/-- An insertion leaves every other key. -/
theorem SMap.get_ins_ne {α : Type} (d x : α) (m : SMap α) (n j : Nat) (h : j ≠ n) :
    SMap.get d (SMap.ins m n x) j = SMap.get d m j := by
  induction m with
  | nil => simp [SMap.ins, SMap.get, h]
  | cons p t ih =>
    obtain ⟨k, v⟩ := p
    simp only [SMap.ins]
    split
    · simp [SMap.get, h]
    · split
      · rename_i e; subst e; simp [SMap.get, h]
      · simp only [SMap.get, ih]

/-- A deleted key reads as unlisted. -/
@[simp] theorem SMap.get_del {α : Type} (d : α) (m : SMap α) (n : Nat) : SMap.get d (SMap.del m n) n = d := by
  induction m with
  | nil => rfl
  | cons p t ih =>
    obtain ⟨k, v⟩ := p
    simp only [SMap.del]
    split
    · exact ih
    · rename_i h; simp [SMap.get, h, ih]

/-- A deletion leaves every other key. -/
theorem SMap.get_del_ne {α : Type} (d : α) (m : SMap α) (n j : Nat) (h : j ≠ n) :
    SMap.get d (SMap.del m n) j = SMap.get d m j := by
  induction m with
  | nil => rfl
  | cons p t ih =>
    obtain ⟨k, v⟩ := p
    simp only [SMap.del]
    split
    · rename_i e; subst e; simp [SMap.get, h, ih]
    · simp only [SMap.get, ih]

/-- A table reads what was written. -/
@[simp] theorem SMap.get_put {α : Type} [DecidableEq α] (d x : α) (m : SMap α) (n : Nat) :
    SMap.get d (SMap.put d m n x) n = x := by
  simp only [SMap.put]; split <;> simp_all

/-- A write leaves every other key. -/
theorem SMap.get_put_ne {α : Type} [DecidableEq α] (d x : α) (m : SMap α) (n j : Nat) (h : j ≠ n) :
    SMap.get d (SMap.put d m n x) j = SMap.get d m j := by
  simp only [SMap.put]; split
  · exact SMap.get_del_ne d m n j h
  · exact SMap.get_ins_ne d x m n j h

@[simp] theorem State.setCore_core (s : State) (n : Nat) (c : Core) : (s.setCore n c).core n = c := SMap.get_ins _ c s.cores n
theorem State.setCore_core_ne (s : State) (n m : Nat) (c : Core) (h : m ≠ n) : (s.setCore n c).core m = s.core m :=
  SMap.get_ins_ne _ c s.cores n m h
@[simp] theorem State.modCore_core (s : State) (n : Nat) (f : Core → Core) : (s.modCore n f).core n = f (s.core n) :=
  State.setCore_core s n _
theorem State.modCore_core_ne (s : State) (n m : Nat) (f : Core → Core) (h : m ≠ n) : (s.modCore n f).core m = s.core m :=
  State.setCore_core_ne s n m _ h
@[simp] theorem State.modCur_cur (s : State) (f : Core → Core) : (s.modCur f).cur = f s.cur := State.setCore_core s s.turn.core _
@[simp] theorem State.setCore_cur (s : State) (c : Core) : (s.setCore s.turn.core c).cur = c := State.setCore_core s s.turn.core c
@[simp] theorem State.settled_cur (s : State) : s.settled.cur = s.cur.settle s.stc := State.modCur_cur s _
@[simp] theorem State.setDie_die (s : State) (d : Nat) (x : Die) : (s.setDie d x).die d = x := SMap.get_ins _ x s.dies d
theorem State.setDie_die_ne (s : State) (d e : Nat) (x : Die) (h : e ≠ d) : (s.setDie d x).die e = s.die e :=
  SMap.get_ins_ne _ x s.dies d e h
@[simp] theorem State.sched_core (s : State) (due ph : Nat) (ev : Instr) (n : Nat) : (s.sched due ph ev).core n = s.core n := rfl
@[simp] theorem State.schedInp_core (s : State) (due ph : Nat) (ev : Instr) (i : Input) (n : Nat) :
    (s.schedInp due ph ev i).core n = s.core n := rfl
@[simp] theorem State.sched_die (s : State) (due ph : Nat) (ev : Instr) (n : Nat) : (s.sched due ph ev).die n = s.die n := rfl
@[simp] theorem State.schedInp_die (s : State) (due ph : Nat) (ev : Instr) (i : Input) (n : Nat) :
    (s.schedInp due ph ev i).die n = s.die n := rfl
@[simp] theorem SeqSt.setReg_reg (x : SeqSt) (r : Nat) (v : Word) : (x.setReg r v).reg r = v := SMap.get_put 0 v x.regs r
theorem SeqSt.setReg_reg_ne (x : SeqSt) (r k : Nat) (v : Word) (h : k ≠ r) : (x.setReg r v).reg k = x.reg k :=
  SMap.get_put_ne 0 v x.regs r k h

end Sys2Proof.Machine
end

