-- ==== Sys2Proof/Laws/Canonical.lean ====
section
/-! SUPPORT. Every shared operation on the state keeps memory in its canonical form: one lemma per operation, cited by the
operations above it. The lemmas' premises are their states' canonical memories; `State.Mem` names the form. -/

set_option Elab.async false

namespace Sys2Proof.Machine

/-- Memory stands in its canonical form. -/
def State.Mem (s : State) : Prop := Memory.wf s.dram = true

/-- What a word's own effect may answer keeps memory canonical. -/
def Res.Mem : Res → Prop
  | .done t | .whole t => t.Mem
  | .branch t _ | .skip t _ => t.Mem
  | .fail _ f | .hold f => ∀ t : State, t.Mem → (f t).Mem
  | .trap .. | .wait | .full => True

/-- So does the next state of a step. -/
def OutMem (o : Out) : Prop := ∀ u, o = .next u → u.Mem


theorem OutMem.next {t : State} (h : t.Mem) : OutMem (.next t) := fun _ e => by cases e; exact h
theorem Res.Mem.done {t : State} (h : t.Mem) : Res.Mem (.done t) := h
theorem Res.Mem.whole {t : State} (h : t.Mem) : Res.Mem (.whole t) := h
theorem Res.Mem.branch {t : State} {r : Option (BitVec 14)} (h : t.Mem) : Res.Mem (.branch t r) := h
theorem Res.Mem.skip {t : State} {g : BitVec 14} (h : t.Mem) : Res.Mem (.skip t g) := h
theorem Res.Mem.trap {c : Cause} {k : BitVec 10} {b : Bool} : Res.Mem (.trap c k b) := trivial
theorem Res.Mem.wait : Res.Mem .wait := trivial
theorem Res.Mem.full : Res.Mem .full := trivial
theorem Res.Mem.fail {c : Cause} {f : State → State} (h : ∀ t : State, t.Mem → (f t).Mem) : Res.Mem (.fail c f) := h
theorem Res.Mem.hold {f : State → State} (h : ∀ t : State, t.Mem → (f t).Mem) : Res.Mem (.hold f) := h

/-- To show p, show that memory stays canonical in s first. -/
theorem State.Mem.cut {p : Prop} (s : State) (k : s.Mem → p) (hs : s.Mem) : p := k hs
theorem State.Mem.cutF {p : Prop} (f : State → State) (k : (∀ t : State, t.Mem → (f t).Mem) → p) (hf : ∀ t : State, t.Mem → (f t).Mem) : p := k hf
theorem State.Mem.cutG {p : Prop} {α : Type} (f : α → State) (k : (∀ a, (f a).Mem) → p) (hf : ∀ a, (f a).Mem) : p := k hf

/-- Reset memory is canonical. -/
theorem State.reset_mem : State.reset.Mem := State.reset_dram_wf
theorem State.Mem.forUp {n : Nat} {f : Nat → State → State} {s : State} (hf : ∀ k t, State.Mem t → (f k t).Mem) (h : s.Mem) : (forUp n f s).Mem := by
  induction n with
  | zero => exact h
  | succ n ih => exact hf n _ ih
theorem State.Mem.foldl {α : Type} {f : State → α → State} {l : List α} {s : State} (hf : ∀ t a, State.Mem t → (f t a).Mem) (h : s.Mem) :
    (l.foldl f s).Mem := by
  induction l generalizing s with
  | nil => exact h
  | cons a t ih => exact ih (hf s a h)
theorem State.Mem.foldl2 {α β : Type} {f : β × State → α → β × State} {l : List α} {p : β × State}
    (hf : ∀ p a, State.Mem p.2 → (f p a).2.Mem) (h : p.2.Mem) : (l.foldl f p).2.Mem := by
  induction l generalizing p with
  | nil => exact h
  | cons a t ih => exact ih (hf p a h)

******************************

### Assignment
Copy verbatim, from the listing above, each line from the one containing "simp only [SMap.put]; split <;> simp_all" down to the one containing "State.modCur_cur s _", inclusive.

### Response below
  simp only [SMap.put]; split <;> simp_all

/-- A write leaves every other key. -/
theorem SMap.get_put_ne {α : Type} [DecidableEq α] (d x : α) (m : SMap α) (n j : Nat) (h : j ≠ n) :
    SMap.get d (SMap.put d m n x) j = SMap.get d m j := by
  simp only [SMap.put]; split
  · exact SMap.get_del_ne d m n j h
  · exact SMap.get_ins_ne d x m n j h

@[simp] theorem State.setCore_core (s : State) (n : Nat) (c : Core) : (s.setCore n c).core n = c := SMap.get_ins _ c s.cores n
theorem State.setCore_core_ne (s : State) (n m : Nat) (c : Core) (h : m ≠ n) : (s.setCore n c).core m = s.core m :=
  SMap.get_ins_ne _ c s.cores n m h
@[simp] theorem State.modCore_core (s : State) (n : Nat) (f : Core → Core) : (s.modCore n f).core n = f (s.core n) :=
  State.setCore_core s n _
theorem State.modCore_core_ne (s : State) (n m : Nat) (f : Core → Core) (h : m ≠ n) : (s.modCore n f).core m = s.core m :=
  State.setCore_core_ne s n m _ h
@[simp] theorem State.modCur_cur (s : State) (f : Core → Core) : (s.modCur f).cur = f s.cur := State.setCore_core s s.turn.core _
@[simp] theorem State.setCore_cur (s : State) (c : Core) : (s.setCore s.turn.core c).cur = c := State.setCore_core s s.turn.core c
@[simp] theorem State.settled_cur (s : State) : s.settled.cur = s.cur.settle s.stc := State.modCur_cur s _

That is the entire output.